**Activity**
Starting at the line that holds "def execIrqReadTerminate (i" and stopping at the line that holds "let u' := u'.setSlot .rx (.active t')", restate the records below word for word, with both of those lines included.

**Stored data entries**

-- ==== Sys2Proof/Machine/Irq.lean ====
section
/-! DEFINITION. The interrupt-driven engine, spec/44_irq.md: `irq_write`, `irq_read`, their terminates, and the handler event `IRQ`
with its three services. -/

namespace Sys2Proof.Machine

/-! ### Commands -/

/-- The start of an interrupt-driven transfer (44_irq.md R186, R190): StartCheck, `E_BUSY`, then the slot and the IER bits. -/
def startIrq (d : Dir) (enable : Byte) (i : Inst) (buf len cb ctx : Word32) (s : State) : Result :=
  forCommand i s fun u =>
    if startOperandsBad buf len cb then .next (s.raise .inval)
    else if (u.slot d).isActive then .next (s.raise .busy)
    else
      let t : Transfer := { engine := .irq, buf := buf, len := len, done := 0, cb := cb, ctx := ctx }
      .next (s.setUart i ((u.setSlot d (.active t)).ierSet s.freeCount enable)).returnOk

/-- The end of an interrupt-driven transfer by its caller (44_irq.md R194, R195); success with no effect otherwise (R196). -/
def terminateIrq (d : Dir) (enable : Byte) (i : Inst) (s : State) : Result :=
  forCommand i s fun u =>
    match (u.slot d).ownedBy .irq with
    | none => .next s.returnOk
    | some t =>
      let s' := s.setUart i (u.ierClear s.freeCount enable)
      .next (finish s.active i d (s.params.err.code .canceled) 0 t.done s').returnOk

/-- `irq_write` (44_irq.md R186): enables IER.THRE. -/
def execIrqWrite (i : Inst) (buf len cb ctx : Word32) (s : State) : Result := startIrq .tx 0x02 i buf len cb ctx s

/-- `irq_read` (44_irq.md R190): enables IER.RXAV and IER.LS. -/
def execIrqRead (i : Inst) (buf len cb ctx : Word32) (s : State) : Result := startIrq .rx 0x05 i buf len cb ctx s

/-- `irq_write_terminate` (44_irq.md R194). -/
def execIrqWriteTerminate (i : Inst) (s : State) : Result := terminateIrq .tx 0x02 i s

/-- `irq_read_terminate` (44_irq.md R195). -/
def execIrqReadTerminate (i : Inst) (s : State) : Result := terminateIrq .rx 0x05 i s

/-! ### Services -/

/-- The refill loop of `ServiceTx` (44_irq.md R202): `k` bytes from the buffer to THR. -/
def txRefill (m : Memory) : Nat → Transfer → Uart → Except Fault (Transfer × Uart)
  | 0, t, u => .ok (t, u)
  | k + 1, t, u =>
    match memRead m (t.buf + t.done) with
    | none => .error (.unwrittenByte (t.buf + t.done))
    | some b => txRefill m k { t with done := t.done + 1 } (u.regWrite .data b)

/-- `ServiceTx(i)` (44_irq.md R202, R208). -/
def serviceTx (i : Inst) (u : Uart) (s : State) : Result :=
  match u.txSlot.ownedBy .irq with
  | none => .next (s.setUart i (u.ierClear s.freeCount 0x02))
  | some t =>
    match txRefill s.mem (min txChunk (t.len.toNat - t.done.toNat)) t u with
    | .error f => .fault f
    | .ok (t', u') =>
      let u' := u'.setSlot .tx (.active t')
      if t'.done = t'.len then .next (finish .interrupt i .tx 0 0 t'.len (s.setUart i (u'.ierClear s.freeCount 0x02)))
      else .next (s.setUart i u')

/-- The drain loop of `ServiceRx` (44_irq.md R204): at most the given number of pops; it stops at an empty FIFO, a full buffer or
a latched error. -/
def rxDrain (n : Nat) : Nat → Memory → Transfer → Uart → Memory × Transfer × Uart
  | 0, m, t, u => (m, t, u)
  | k + 1, m, t, u =>
    if u.dr && decide (t.done < t.len) && !u.lineErr then
      let r := u.regRead n .data
      rxDrain n k (memWrite m (t.buf + t.done) r.1) { t with done := t.done + 1 } r.2
    else (m, t, u)

/-- `ServiceRx(i)` (44_irq.md R204, R208), the RX-data and character-timeout service. -/
def serviceRx (i : Inst) (u : Uart) (s : State) : Result :=
  match u.rxSlot.ownedBy .irq with
  | none => .next (s.setUart i (u.ierClear s.freeCount 0x05))
  | some t =>
    match rxDrain s.freeCount rxDrainMax s.mem t u with
    | (m, t', u') =>
      let u' := u'.setSlot .rx (.active t')
      let s' := { s with mem := m }
      if t'.done = t'.len then .next (finish .interrupt i .rx 0 0 t'.len (s'.setUart i (u'.ierClear s.freeCount 0x05)))
      else .next (s'.setUart i u')

/-- `ServiceLineStatus(i)` (44_irq.md R206, R208). -/
def serviceLineStatus (i : Inst) (u : Uart) (s : State) : Result :=
  let lsr := u.regRead s.freeCount .lineStatus
  match lsr.2.rxSlot.ownedBy .irq with
  | none => .next (s.setUart i (lsr.2.ierClear s.freeCount 0x04))
  | some t =>
    .next (finish .interrupt i .rx (s.params.err.code .io) (errOf lsr.1) t.done (s.setUart i (lsr.2.ierClear s.freeCount 0x05)))

/-- `IRQ` (44_irq.md R200), in the interrupt context (60_exceptions.md R265): one service, the one of the highest priority. The identity is `iid(i)`, which is what
`RegRead(i, IIR) & 0x0F` is (20_memory.md R67; log entry 11). -/
def execIrq (i : Inst) (s : State) : Result :=
  forEvent i s Uart.irqEnabled fun u =>
    match u.iid with
    | 0x6#4 => serviceLineStatus i u s
    | 0x4#4 => serviceRx i u s
    | 0xC#4 => serviceRx i u s
    | 0x2#4 => serviceTx i u s
    | _ => .next s

end Sys2Proof.Machine
end

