/-- The reset state meets every invariant of the model. -/
def Obligations.ResetMeetsTheInvariants : Prop :=
  State.reset.UartsInv ∧ State.reset.PortInv ∧ State.reset.MemInv ∧ State.reset.params.Valid

/-! ### Invariants every step keeps -/

/-- Memory keeps its canonical form. -/
def Obligations.StepKeepsMemoryCanonical : Prop :=
  ∀ s s' : State, s.MemInv → step s = .next s' → s'.MemInv

/-- FIFO bounds (42_status_fifo.md R145), the slot invariant (10_state.md R23), the interrupt enables (R54), DLAB clear between steps
(20_memory.md R62) and the reserved bits are kept by every step. -/
def Obligations.StepKeepsTheInstanceInvariant : Prop :=
  ∀ s s' : State, s.UartsInv → step s = .next s' → s'.UartsInv

/-- A context holds at most one command, and only one that can hold; it is a foreground context in which no callback runs
(60_exceptions.md R266, R270). -/
def Obligations.StepKeepsOneHeldCommandAContext : Prop :=
  ∀ s s' : State, s.PortInv → step s = .next s' → s'.PortInv

/-- Exactly once (46_callback.md R235, R237), said of one step: a slot leaves Active exactly when one callback record of that
instance and direction is added, and enters Active with none. -/
def Obligations.OneCallbackForEachTransferEnded : Prop :=
  ∀ (s s' : State) (n : Inst) (d : Dir), step s = .next s' →
    (s'.slotActive n d = s.slotActive n d ∧ s'.callbackCount n d = s.callbackCount n d) ∨
    (s.slotActive n d = false ∧ s'.slotActive n d = true ∧ s'.callbackCount n d = s.callbackCount n d) ∨
    (s.slotActive n d = true ∧ s'.slotActive n d = false ∧ s'.callbackCount n d = s.callbackCount n d + 1)

/-! ### Rules about every instruction -/

/-- Only a start command of that instance and direction, answering success, makes a slot Active (10_state.md R22). -/
def Obligations.OnlyStartCommandsActivateASlot : Prop :=
  ∀ (i : Instr) (s s' : State) (n : Inst) (d : Dir), exec i s = .next s' →
    s.slotActive n d = false → s'.slotActive n d = true →
    startsTransfer i n d = true ∧ s'.responses = s.responses ++ [(s.active, { res := 0, v0 := 0, v1 := 0 })]

/-- Instances share nothing but `mem`, the traces and the DMA subsystem (60_exceptions.md R269): no instruction changes an instance
other than the one it names, nor adds a callback or DMA record for another; and what it does is the same whatever the other
instances are. -/
def Obligations.InstancesAreIndependent : Prop :=
  ∀ (i : Instr) (s s' : State), exec i s = .next s' →
    s'.uarts.length = s.uarts.length ∧
    (∀ k : Nat, k ≠ i.inst.toNat → s'.uarts[k]? = s.uarts[k]?) ∧
    (∃ l : List CbRecord, s'.cbLog = s.cbLog ++ l ∧ ∀ r ∈ l, r.inst = i.inst) ∧
    (∃ l : List DmaRecord, s'.dmaLog = s.dmaLog ++ l ∧ ∀ r ∈ l, r.inst = i.inst) ∧
    (∀ us : List Uart, us[i.inst.toNat]? = s.uarts[i.inst.toNat]? → ∃ us' : List Uart,
      exec i { s with uarts := us } = .next { s' with uarts := us' } ∧ us'[i.inst.toNat]? = s'.uarts[i.inst.toNat]?)

/-- Every byte an instruction changes lies in the part not yet filled of the region of an Active RX transfer of the instance it names,
and the instruction is the handler's event or an RX beat (00_scope.md R14, 45_dma.md R228). -/
def Obligations.MemoryChangesOnlyInsideTheReadRegion : Prop :=
  ∀ (i : Instr) (s s' : State) (a : Word32), s.UartsInv → exec i s = .next s' → memRead s'.mem a ≠ memRead s.mem a →
    (i = .irq i.inst ∨ i = .dmaBeat i.inst 1) ∧
    ∃ (u : Uart) (t : Transfer), s.uart? i.inst = some u ∧ u.rxSlot = .active t ∧
      t.buf.toNat + t.done.toNat ≤ a.toNat ∧ a.toNat < t.buf.toNat + t.len.toNat

/-- A command that answers an error has changed no state of the block, no memory byte and no trace, and its outputs are 0
(60_exceptions.md R246). -/
def Obligations.ErrorResultsChangeNothing : Prop :=
  ∀ (i : Instr) (s s' : State) (r : Response), exec i s = .next s' →
    s'.responses = s.responses ++ [(s.active, r)] → r.res ≠ 0 →
    r.v0 = 0 ∧ r.v1 = 0 ∧
    s' = { s with
      responses := s.responses ++ [(s.active, r)]
      held := s.held.filter (fun h => decide (h.ctx ≠ s.active)) }

/-- What can make a command answer E_BUSY, E_AGAIN or E_STATE: only the causes of 60_exceptions.md R249, R250, R251. -/
def Obligations.ErrorCodesHaveTheirCauses : Prop :=
  ∀ (i : Instr) (s s' : State) (r : Response), s.params.Valid → exec i s = .next s' →
    s'.responses = s.responses ++ [(s.active, r)] →
    (r.res = s.params.err.busy → ∃ d : Dir, s.slotActive i.inst d = true ∧
      (startsTransfer i i.inst d = true ∨
        ∃ ctrl chan dir : Word32, i = .dmaChannelConfig i.inst ctrl chan dir ∧ commandDir dir = some d)) ∧
    (r.res = s.params.err.again → ∃ u : Uart, s.uart? i.inst = some u ∧
      ((∃ b : Byte, i = .writeNonBlock i.inst b ∧ ¬ u.txCount < u.depth) ∨ (i = .readNonBlock i.inst ∧ u.rxCount = 0))) ∧
    (r.res = s.params.err.state → ∃ u : Uart, s.uart? i.inst = some u ∧
      ((∃ ctrl chan dir : Word32, i = .dmaChannelConfig i.inst ctrl chan dir ∧
          s.params.dmaReady (ctrl.setWidth 8) (chan.setWidth 8) = false) ∨
       (∃ buf len cb ctx : Word32, i = .dmaWrite i.inst buf len cb ctx ∧ u.txBind = .unconfigured) ∨
       (∃ buf len cb ctx : Word32, i = .dmaRead i.inst buf len cb ctx ∧ u.rxBind = .unconfigured)))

**Response to this task**
def execIrqReadTerminate (i : Inst) (s : State) : Result := terminateIrq .rx 0x05 i s

/-! ### Services -/

/-- The refill loop of `ServiceTx` (44_irq.md R202): `k` bytes from the buffer to THR. -/
def txRefill (m : Memory) : Nat → Transfer → Uart → Except Fault (Transfer × Uart)
  | 0, t, u => .ok (t, u)
  | k + 1, t, u =>
    match memRead m (t.buf + t.done) with
    | none => .error (.unwrittenByte (t.buf + t.done))
    | some b => txRefill m k { t with done := t.done + 1 } (u.regWrite .data b)

/-- `ServiceTx(i)` (44_irq.md R202, R208). -/
def serviceTx (i : Inst) (u : Uart) (s : State) : Result :=
  match u.txSlot.ownedBy .irq with
  | none => .next (s.setUart i (u.ierClear s.freeCount 0x02))
  | some t =>
    match txRefill s.mem (min txChunk (t.len.toNat - t.done.toNat)) t u with
    | .error f => .fault f
    | .ok (t', u') =>
      let u' := u'.setSlot .tx (.active t')
      if t'.done = t'.len then .next (finish .interrupt i .tx 0 0 t'.len (s.setUart i (u'.ierClear s.freeCount 0x02)))
      else .next (s.setUart i u')

/-- The drain loop of `ServiceRx` (44_irq.md R204): at most the given number of pops; it stops at an empty FIFO, a full buffer or
a latched error. -/
def rxDrain (n : Nat) : Nat → Memory → Transfer → Uart → Memory × Transfer × Uart
  | 0, m, t, u => (m, t, u)
  | k + 1, m, t, u =>
    if u.dr && decide (t.done < t.len) && !u.lineErr then
      let r := u.regRead n .data
      rxDrain n k (memWrite m (t.buf + t.done) r.1) { t with done := t.done + 1 } r.2
    else (m, t, u)

/-- `ServiceRx(i)` (44_irq.md R204, R208), the RX-data and character-timeout service. -/
def serviceRx (i : Inst) (u : Uart) (s : State) : Result :=
  match u.rxSlot.ownedBy .irq with
  | none => .next (s.setUart i (u.ierClear s.freeCount 0x05))
  | some t =>
    match rxDrain s.freeCount rxDrainMax s.mem t u with
    | (m, t', u') =>
      let u' := u'.setSlot .rx (.active t')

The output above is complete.